State championship gets rough

All hail the grass of Oakmont Country Club, left long in the rough and cut tight on the greens. Taking on all 156 competitors, the par-72 course chewed up and spit out a number of golfers, allowing no scores lower than five-under (67), well-above the club record of 63.

Mother Nature did her part as well, creating a muggy day that rivaled anything on the East Coast.

How did some of the best amateur players in California play?

“Bad,” said Tim Hogarth, who won the championship in 1999. Hogarth shot a 75, three-over par, at the ruthless course and missed the cut, with an aggregate 149 (seven-over).

Likewise, players expecting to do well this year didn’t do how they wanted. Many of the golfers who played their first stroke play round at Oakmont ended up missing the cut.

La Crescenta native Brett Kanda shot a 76 at Oakmont and a one-over 71 at the par-70 Lakeside on the second day.

His five-over aggregate score was one shot over the cut.

Kanda, who had played in the three previous state amateur championships, must have felt like the California Golf Association’s decision to play at Oakmont this year, the first time the championship had been played outside of Monterrey County, was a gift from the gods. The Flintridge Prep grad considers Oakmont his home course and has played the course for years.

“This was one of the worst rounds I’ve played here,” said the University of Nevada in Las Vegas junior of his Monday round. “I had no idea what I was doing.
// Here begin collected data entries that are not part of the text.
-- ==== Sys2Proof/Certificates/Slice0/Obligations.lean ====
section
/-! DEFINITION. The statements about the Porzel 6416 that are put to proof. -/

open Sys2Proof Sys2Proof.Machine

/-! ## The machine as a whole -/

/-- A step runs the command at the front of the queue of waiting commands, on the state with the rest waiting. How
commands wait is the model's own (assumption 2). -/
def Obligations.StepRunsTheFrontCommand : Prop :=
  ∀ (c : Instr) (rest : List Instr) (s : State), s.pending = c :: rest → step s = exec c { s with pending := rest }

/-- R183: with no command waiting, a step is the agent's next command event: it carries out the head request, which leaves the
queue, and nothing else leaves or joins the queue at it. With no request queued either, the part idles. How commands wait is
the model's own (assumption 2). -/
def Obligations.StepWithNothingPendingTakesARequest : Prop :=
  ∀ s : State, s.pending = [] →
    (s.agent.queue = [] → step s = .next s)
      ∧ ∀ (r : Request) (rest : List Request), s.agent.queue = r :: rest →
          step s = exec (decodeRequest r) s ∧ ∃ t, step s = .next t ∧ t.agent.queue = rest

/-- R1 and the device-reset value of every block (R2, R3, R15, R19, R38, R52, R53, R57, R64, R68, R69, R82, R83, R85,
R98, R110, R118, R119, R122, R126, R143, R158, R168, R180, R191). That the commands waiting stay is the model's choice
(assumption 2). -/
def Obligations.DeviceResetGivesTheResetValues : Prop :=
  ∀ s : State, ∃ t, exec .deviceReset s = .next t ∧ t.station = s.station ∧ t.pending = s.pending ∧ t.tick = 0
    ∧ (∀ g, t.links.get g = none) ∧ (∀ p, t.egress.get p = [])
    ∧ ((∀ g, t.ports.gateways.get g = 0) ∧ t.ports.nextHop = none ∧ t.ports.baseStation = none
      ∧ t.ports.managementPort = .office ∧ t.ports.managementType = 0x88B5 ∧ t.ports.agentService = 7416
      ∧ t.ports.nightService = 7417 ∧ t.ports.labelService = 7418)
    ∧ (∀ i : Fin 8, t.office[i] = ⟨false, 0, 0⟩)
    ∧ (t.classifier.active = .a ∧ ∀ k : BankId, (t.classifier.bank k).identity = 0
      ∧ (∀ i : Fin 64, (t.classifier.bank k).entries[i] = {
          enabled := false, pinned := false, sources := ⟨false, false, false, false, false⟩, key := .destination
          base := 0, mask := 0, protocol := none, range := none, action := .drop, destination := .uplink
          translate := none, uplinkClass := .office, mark := false, offset := 0, hits := 0 })
      ∧ ∀ g, (t.classifier.bank k).defaults.get g = ⟨false, .uplink, .office, 0⟩)
    ∧ ((∀ q, t.uplink.queues.get q = []) ∧ t.uplink.limits = ⟨32, 64, 80, 80⟩ ∧ t.uplink.transmitting = none
      ∧ t.uplink.turn = .transfer ∧ t.uplink.guestGap = 15 ∧ t.uplink.daySpacing = 4 ∧ t.uplink.drainSpacing = 8
      ∧ t.uplink.residence = 50)
    ∧ (∀ m, (t.meters.get m).level = 1536 ∧ (t.meters.get m).lastTick = 0 ∧ (t.meters.get m).hold = []
      ∧ (t.meters.get m).day = (t.meters.get m).night
      ∧ (t.meters.get m).day = ⟨0, 1536, if m = .transfer then .defer else .drop⟩)
    ∧ (∀ i, t.thresholds.get i = ⟨⟨0, false, false, false, .below⟩, ⟨0, false, false, false, .below⟩⟩)
    ∧ (t.guest.settings = ⟨0, 0xFFFFFFFF, 60, 1800, 0, 1536⟩ ∧ t.guest.table = [])
    ∧ (∀ i : Fin 32, t.tills[i] = ⟨false, 0, 0, 2, false, none⟩)
    ∧ (t.tracker.replyTimeout = 8000 ∧ t.tracker.lateWindow = 30000 ∧ ∀ i : Fin 64, t.tracker.slots[i] = none)
    ∧ t.journal = ⟨[], 1, 1, 1⟩ ∧ t.pool = ⟨131072, 0, 0, 98304, 16384⟩
    ∧ (t.night.settings = ⟨0, 7417, 0, 0, false, 2000, 5000, 60, 3, 7⟩ ∧ t.night.state = .idle ∧ t.night.attempts = 0
      ∧ t.night.shortRetries = 0 ∧ t.night.window = 0 ∧ t.night.callTimer = none ∧ t.night.ackTimer = none
      ∧ t.night.settleTimer = none ∧ t.night.backoffTimer = none ∧ t.night.retryTotal = 0 ∧ t.night.rollover = false
      ∧ t.night.generator.toNat = ((s.station >>> 32).toNat % 65536 + (s.station >>> 16).toNat % 65536
        + s.station.toNat % 65536) % 65536)
    ∧ t.label = ⟨⟨20, 5, 10000⟩, [], [], [], 0, none⟩
    ∧ (t.clock.set = false ∧ t.clock.time = ⟨0, 0⟩ ∧ t.clock.sub = 0 ∧ ∀ i : Fin 16, t.schedule[i] = ⟨false, 0, .dayProfile⟩)
    ∧ t.levels = ⟨⟨.day, .reset⟩, ⟨.closed, .reset⟩, ⟨.closed, .reset⟩⟩
    ∧ (t.counters.group = ⟨false, false, false, false, false⟩ ∧ t.counters.frozen = false
      ∧ t.counters.triggerState = .released ∧ t.counters.sample = .empty
      ∧ ∀ i : Fin 8, t.counters.counters[i] = ⟨0, false, .nothing, .always, false⟩)
    ∧ ((∀ i : Fin 14, t.alerts.pending[i] = none) ∧ t.alerts.destination = none ∧ t.alerts.timer = none
      ∧ t.alerts.number = 0 ∧ t.alerts.interval = 1000)
    ∧ t.agent = ⟨.closed, [], none, none, 600, none, none⟩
I hit, like, two fairways and a couple greens, I was grinding all day.”

Though Kanda struggled early at Lakeside the following day, he birdied two of his final seven holes.

Local golfer and Oakmont Club member Keith Kinsel struggled as well, but not at Oakmont.

Kinsel shot a stellar three-under par 69 at Oakmont, but came undone at Lakeside, shooting a 78.

Like Kanda, he missed the cut by one stroke.

One of the players to advance to the match-play round was Kanda’s playing partner for the weekend and reigning California Amateur Champion Josh Anderson.

Though Anderson didn’t control the course, he contained it and shot a 73. His two-under 68 at Lakeside got him in to the match-play round easily.

Similarly, Matt Hoffenberg, an 18-year-old from Simi Valley, shot two-under at Lakeside and par at Oakmont for an aggregate two-under and the No. 1 overall seed in match play.

An additional tournament was held between Northern and Southern California in stroke play, with the Southern and Northern California Golf Associations each selecting six players to represent.

Kanda, Kinsel and Hogarth were chosen to represent the south while Anderson and a handful of others were selected to represent the north.

The northern team was victorious by a single stroke over the two-day event, beating the south 721-722

Match play is currently under way at Lakeside and, as of Thursday afternoon, Hoffenberg had advanced to the round of eight with a victory over Matthew Marshall, one up.

Anderson was eliminated yesterday in the round of 16, by James Erkenbeck, 18, of San Diego, 2 and 3.